(EXERCISE OBJECTIVE)
Give back every record exactly.
[SOURCE DATA — start]
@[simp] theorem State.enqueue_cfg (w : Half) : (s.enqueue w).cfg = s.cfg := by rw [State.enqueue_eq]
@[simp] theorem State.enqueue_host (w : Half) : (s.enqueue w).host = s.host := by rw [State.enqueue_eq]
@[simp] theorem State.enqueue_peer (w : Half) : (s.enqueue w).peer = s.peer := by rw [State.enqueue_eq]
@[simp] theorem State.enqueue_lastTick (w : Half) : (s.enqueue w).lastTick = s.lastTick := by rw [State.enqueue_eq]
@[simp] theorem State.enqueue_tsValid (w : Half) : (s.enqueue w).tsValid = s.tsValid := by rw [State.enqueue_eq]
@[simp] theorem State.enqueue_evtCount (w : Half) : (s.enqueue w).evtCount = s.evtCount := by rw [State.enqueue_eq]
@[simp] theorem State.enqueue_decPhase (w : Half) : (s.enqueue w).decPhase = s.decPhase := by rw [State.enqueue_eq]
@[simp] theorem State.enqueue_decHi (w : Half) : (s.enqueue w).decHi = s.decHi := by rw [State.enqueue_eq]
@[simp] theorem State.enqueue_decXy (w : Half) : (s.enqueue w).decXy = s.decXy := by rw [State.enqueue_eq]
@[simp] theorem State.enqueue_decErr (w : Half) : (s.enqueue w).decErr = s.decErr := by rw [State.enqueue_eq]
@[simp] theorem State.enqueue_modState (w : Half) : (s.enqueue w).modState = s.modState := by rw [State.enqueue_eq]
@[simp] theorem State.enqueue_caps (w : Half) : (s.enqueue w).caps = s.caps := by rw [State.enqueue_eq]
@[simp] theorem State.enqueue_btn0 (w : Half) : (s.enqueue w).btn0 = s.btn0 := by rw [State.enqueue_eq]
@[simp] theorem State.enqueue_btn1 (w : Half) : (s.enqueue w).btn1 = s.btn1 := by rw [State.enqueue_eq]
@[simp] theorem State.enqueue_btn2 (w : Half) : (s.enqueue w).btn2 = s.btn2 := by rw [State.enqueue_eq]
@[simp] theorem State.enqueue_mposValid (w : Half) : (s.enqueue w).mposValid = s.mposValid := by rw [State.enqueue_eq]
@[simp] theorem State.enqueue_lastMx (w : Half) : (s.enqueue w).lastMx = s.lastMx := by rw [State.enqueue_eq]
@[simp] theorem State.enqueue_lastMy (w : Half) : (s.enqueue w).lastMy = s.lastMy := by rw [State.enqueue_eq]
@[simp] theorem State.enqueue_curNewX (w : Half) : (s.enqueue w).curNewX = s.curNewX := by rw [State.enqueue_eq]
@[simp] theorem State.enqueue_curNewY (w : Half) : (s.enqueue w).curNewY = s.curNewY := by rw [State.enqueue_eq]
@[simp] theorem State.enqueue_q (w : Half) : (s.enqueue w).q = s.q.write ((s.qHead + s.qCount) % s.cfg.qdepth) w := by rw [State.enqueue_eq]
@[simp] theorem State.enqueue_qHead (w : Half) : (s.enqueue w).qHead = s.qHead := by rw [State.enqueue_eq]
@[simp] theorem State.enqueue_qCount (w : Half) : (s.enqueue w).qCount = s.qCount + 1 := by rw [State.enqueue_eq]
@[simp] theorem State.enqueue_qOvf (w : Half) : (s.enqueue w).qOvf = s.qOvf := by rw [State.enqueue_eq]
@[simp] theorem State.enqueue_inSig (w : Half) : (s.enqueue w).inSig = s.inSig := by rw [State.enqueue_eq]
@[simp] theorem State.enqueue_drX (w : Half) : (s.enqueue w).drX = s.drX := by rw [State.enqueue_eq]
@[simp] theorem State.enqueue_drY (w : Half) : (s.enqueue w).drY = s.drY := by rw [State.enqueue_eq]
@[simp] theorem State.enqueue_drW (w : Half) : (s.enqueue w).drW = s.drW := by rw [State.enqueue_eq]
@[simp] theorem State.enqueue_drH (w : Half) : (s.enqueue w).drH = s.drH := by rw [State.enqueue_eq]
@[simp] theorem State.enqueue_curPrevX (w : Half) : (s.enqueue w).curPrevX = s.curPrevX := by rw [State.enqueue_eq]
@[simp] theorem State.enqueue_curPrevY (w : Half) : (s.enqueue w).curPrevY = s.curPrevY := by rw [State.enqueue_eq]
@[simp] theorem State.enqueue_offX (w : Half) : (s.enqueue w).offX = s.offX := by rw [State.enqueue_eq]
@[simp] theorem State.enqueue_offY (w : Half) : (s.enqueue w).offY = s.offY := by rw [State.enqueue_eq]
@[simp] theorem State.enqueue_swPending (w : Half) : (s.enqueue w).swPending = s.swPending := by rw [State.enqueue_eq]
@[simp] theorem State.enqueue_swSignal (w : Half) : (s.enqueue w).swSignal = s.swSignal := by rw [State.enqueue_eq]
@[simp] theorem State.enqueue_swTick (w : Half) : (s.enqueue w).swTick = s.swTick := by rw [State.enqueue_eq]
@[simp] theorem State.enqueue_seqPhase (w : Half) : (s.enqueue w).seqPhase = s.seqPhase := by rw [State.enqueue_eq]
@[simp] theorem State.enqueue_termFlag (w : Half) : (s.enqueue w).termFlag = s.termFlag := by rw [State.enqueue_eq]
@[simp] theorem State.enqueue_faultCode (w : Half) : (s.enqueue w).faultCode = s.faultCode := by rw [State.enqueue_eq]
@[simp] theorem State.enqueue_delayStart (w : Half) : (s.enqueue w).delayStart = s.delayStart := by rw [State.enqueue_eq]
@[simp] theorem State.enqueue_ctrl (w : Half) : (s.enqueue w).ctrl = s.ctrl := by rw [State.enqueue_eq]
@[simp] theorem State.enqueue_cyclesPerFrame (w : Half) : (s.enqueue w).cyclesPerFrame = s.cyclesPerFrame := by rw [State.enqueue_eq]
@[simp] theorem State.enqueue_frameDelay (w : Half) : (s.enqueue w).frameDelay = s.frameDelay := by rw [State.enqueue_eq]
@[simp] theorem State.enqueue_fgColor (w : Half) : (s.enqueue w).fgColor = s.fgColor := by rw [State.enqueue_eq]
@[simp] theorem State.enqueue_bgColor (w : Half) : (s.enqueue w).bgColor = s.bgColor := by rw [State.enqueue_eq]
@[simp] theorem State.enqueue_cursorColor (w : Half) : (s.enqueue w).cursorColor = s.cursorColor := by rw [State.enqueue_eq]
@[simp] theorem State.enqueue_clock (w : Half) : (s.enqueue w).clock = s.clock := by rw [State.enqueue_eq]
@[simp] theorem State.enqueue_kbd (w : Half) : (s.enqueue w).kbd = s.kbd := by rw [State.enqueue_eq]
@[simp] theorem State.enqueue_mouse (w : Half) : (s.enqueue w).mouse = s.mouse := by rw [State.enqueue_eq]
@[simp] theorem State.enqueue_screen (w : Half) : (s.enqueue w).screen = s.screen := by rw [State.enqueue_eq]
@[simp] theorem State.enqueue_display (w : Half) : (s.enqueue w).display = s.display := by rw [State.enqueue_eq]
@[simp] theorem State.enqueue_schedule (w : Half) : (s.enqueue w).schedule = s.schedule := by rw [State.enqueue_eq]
[SOURCE DATA — finish]
(RESPONSE TO THIS EXERCISE)
@[simp] theorem State.enqueue_cfg (w : Half) : (s.enqueue w).cfg = s.cfg := by rw [State.enqueue_eq]
@[simp] theorem State.enqueue_host (w : Half) : (s.enqueue w).host = s.host := by rw [State.enqueue_eq]
@[simp] theorem State.enqueue_peer (w : Half) : (s.enqueue w).peer = s.peer := by rw [State.enqueue_eq]
@[simp] theorem State.enqueue_lastTick (w : Half) : (s.enqueue w).lastTick = s.lastTick := by rw [State.enqueue_eq]
@[simp] theorem State.enqueue_tsValid (w : Half) : (s.enqueue w).tsValid = s.tsValid := by rw [State.enqueue_eq]
@[simp] theorem State.enqueue_evtCount (w : Half) : (s.enqueue w).evtCount = s.evtCount := by rw [State.enqueue_eq]
@[simp] theorem State.enqueue_decPhase (w : Half) : (s.enqueue w).decPhase = s.decPhase := by rw [State.enqueue_eq]
@[simp] theorem State.enqueue_decHi (w : Half) : (s.enqueue w).decHi = s.decHi := by rw [State.enqueue_eq]
@[simp] theorem State.enqueue_decXy (w : Half) : (s.enqueue w).decXy = s.decXy := by rw [State.enqueue_eq]
@[simp] theorem State.enqueue_decErr (w : Half) : (s.enqueue w).decErr = s.decErr := by rw [State.enqueue_eq]
@[simp] theorem State.enqueue_modState (w : Half) : (s.enqueue w).modState = s.modState := by rw [State.enqueue_eq]
@[simp] theorem State.enqueue_caps (w : Half) : (s.enqueue w).caps = s.caps := by rw [State.enqueue_eq]
@[simp] theorem State.enqueue_btn0 (w : Half) : (s.enqueue w).btn0 = s.btn0 := by rw [State.enqueue_eq]
@[simp] theorem State.enqueue_btn1 (w : Half) : (s.enqueue w).btn1 = s.btn1 := by rw [State.enqueue_eq]
@[simp] theorem State.enqueue_btn2 (w : Half) : (s.enqueue w).btn2 = s.btn2 := by rw [State.enqueue_eq]
@[simp] theorem State.enqueue_mposValid (w : Half) : (s.enqueue w).mposValid = s.mposValid := by rw [State.enqueue_eq]
@[simp] theorem State.enqueue_lastMx (w : Half) : (s.enqueue w).lastMx = s.lastMx := by rw [State.enqueue_eq]
@[simp] theorem State.enqueue_lastMy (w : Half) : (s.enqueue w).lastMy = s.lastMy := by rw [State.enqueue_eq]
@[simp] theorem State.enqueue_curNewX (w : Half) : (s.enqueue w).curNewX = s.curNewX := by rw [State.enqueue_eq]
@[simp] theorem State.enqueue_curNewY (w : Half) : (s.enqueue w).curNewY = s.curNewY := by rw [State.enqueue_eq]
@[simp] theorem State.enqueue_q (w : Half) : (s.enqueue w).q = s.q.write ((s.qHead + s.qCount) % s.cfg.qdepth) w := by rw [State.enqueue_eq]
@[simp] theorem State.enqueue_qHead (w : Half) : (s.enqueue w).qHead = s.qHead := by rw [State.enqueue_eq]
@[simp] theorem State.enqueue_qCount (w : Half) : (s.enqueue w).qCount = s.qCount + 1 := by rw [State.enqueue_eq]
@[simp] theorem State.enqueue_qOvf (w : Half) : (s.enqueue w).qOvf = s.qOvf := by rw [State.enqueue_eq]
@[simp] theorem State.enqueue_inSig (w : Half) : (s.enqueue w).inSig = s.inSig := by rw [State.enqueue_eq]
@[simp] theorem State.enqueue_drX (w : Half) : (s.enqueue w).drX = s.drX := by rw [State.enqueue_eq]
@[simp] theorem State.enqueue_drY (w : Half) : (s.enqueue w).drY = s.drY := by rw [State.enqueue_eq]
@[simp] theorem State.enqueue_drW (w : Half) : (s.enqueue w).drW = s.drW := by rw [State.enqueue_eq]
@[simp] theorem State.enqueue_drH (w : Half) : (s.enqueue w).drH = s.drH := by rw [State.enqueue_eq]
@[simp] theorem State.enqueue_curPrevX (w : Half) : (s.enqueue w).curPrevX = s.curPrevX := by rw [State.enqueue_eq]
@[simp] theorem State.enqueue_curPrevY (w : Half) : (s.enqueue w).curPrevY = s.curPrevY := by rw [State.enqueue_eq]
@[simp] theorem State.enqueue_offX (w : Half) : (s.enqueue w).offX = s.offX := by rw [State.enqueue_eq]
@[simp] theorem State.enqueue_offY (w : Half) : (s.enqueue w).offY = s.offY := by rw [State.enqueue_eq]
@[simp] theorem State.enqueue_swPending (w : Half) : (s.enqueue w).swPending = s.swPending := by rw [State.enqueue_eq]
@[simp] theorem State.enqueue_swSignal (w : Half) : (s.enqueue w).swSignal = s.swSignal := by rw [State.enqueue_eq]
@[simp] theorem State.enqueue_swTick (w : Half) : (s.enqueue w).swTick = s.swTick := by rw [State.enqueue_eq]
@[simp] theorem State.enqueue_seqPhase (w : Half) : (s.enqueue w).seqPhase = s.seqPhase := by rw [State.enqueue_eq]
@[simp] theorem State.enqueue_termFlag (w : Half) : (s.enqueue w).termFlag = s.termFlag := by rw [State.enqueue_eq]
@[simp] theorem State.enqueue_faultCode (w : Half) : (s.enqueue w).faultCode = s.faultCode := by rw [State.enqueue_eq]
@[simp] theorem State.enqueue_delayStart (w : Half) : (s.enqueue w).delayStart = s.delayStart := by rw [State.enqueue_eq]
@[simp] theorem State.enqueue_ctrl (w : Half) : (s.enqueue w).ctrl = s.ctrl := by rw [State.enqueue_eq]
@[simp] theorem State.enqueue_cyclesPerFrame (w : Half) : (s.enqueue w).cyclesPerFrame = s.cyclesPerFrame := by rw [State.enqueue_eq]
@[simp] theorem State.enqueue_frameDelay (w : Half) : (s.enqueue w).frameDelay = s.frameDelay := by rw [State.enqueue_eq]
@[simp] theorem State.enqueue_fgColor (w : Half) : (s.enqueue w).fgColor = s.fgColor := by rw [State.enqueue_eq]
@[simp] theorem State.enqueue_bgColor (w : Half) : (s.enqueue w).bgColor = s.bgColor := by rw [State.enqueue_eq]
@[simp] theorem State.enqueue_cursorColor (w : Half) : (s.enqueue w).cursorColor = s.cursorColor := by rw [State.enqueue_eq]
@[simp] theorem State.enqueue_clock (w : Half) : (s.enqueue w).clock = s.clock := by rw [State.enqueue_eq]
@[simp] theorem State.enqueue_kbd (w : Half) : (s.enqueue w).kbd = s.kbd := by rw [State.enqueue_eq]
@[simp] theorem State.enqueue_mouse (w : Half) : (s.enqueue w).mouse = s.mouse := by rw [State.enqueue_eq]
@[simp] theorem State.enqueue_screen (w : Half) : (s.enqueue w).screen = s.screen := by rw [State.enqueue_eq]
@[simp] theorem State.enqueue_display (w : Half) : (s.enqueue w).display = s.display := by rw [State.enqueue_eq]
@[simp] theorem State.enqueue_schedule (w : Half) : (s.enqueue w).schedule = s.schedule := by rw [State.enqueue_eq]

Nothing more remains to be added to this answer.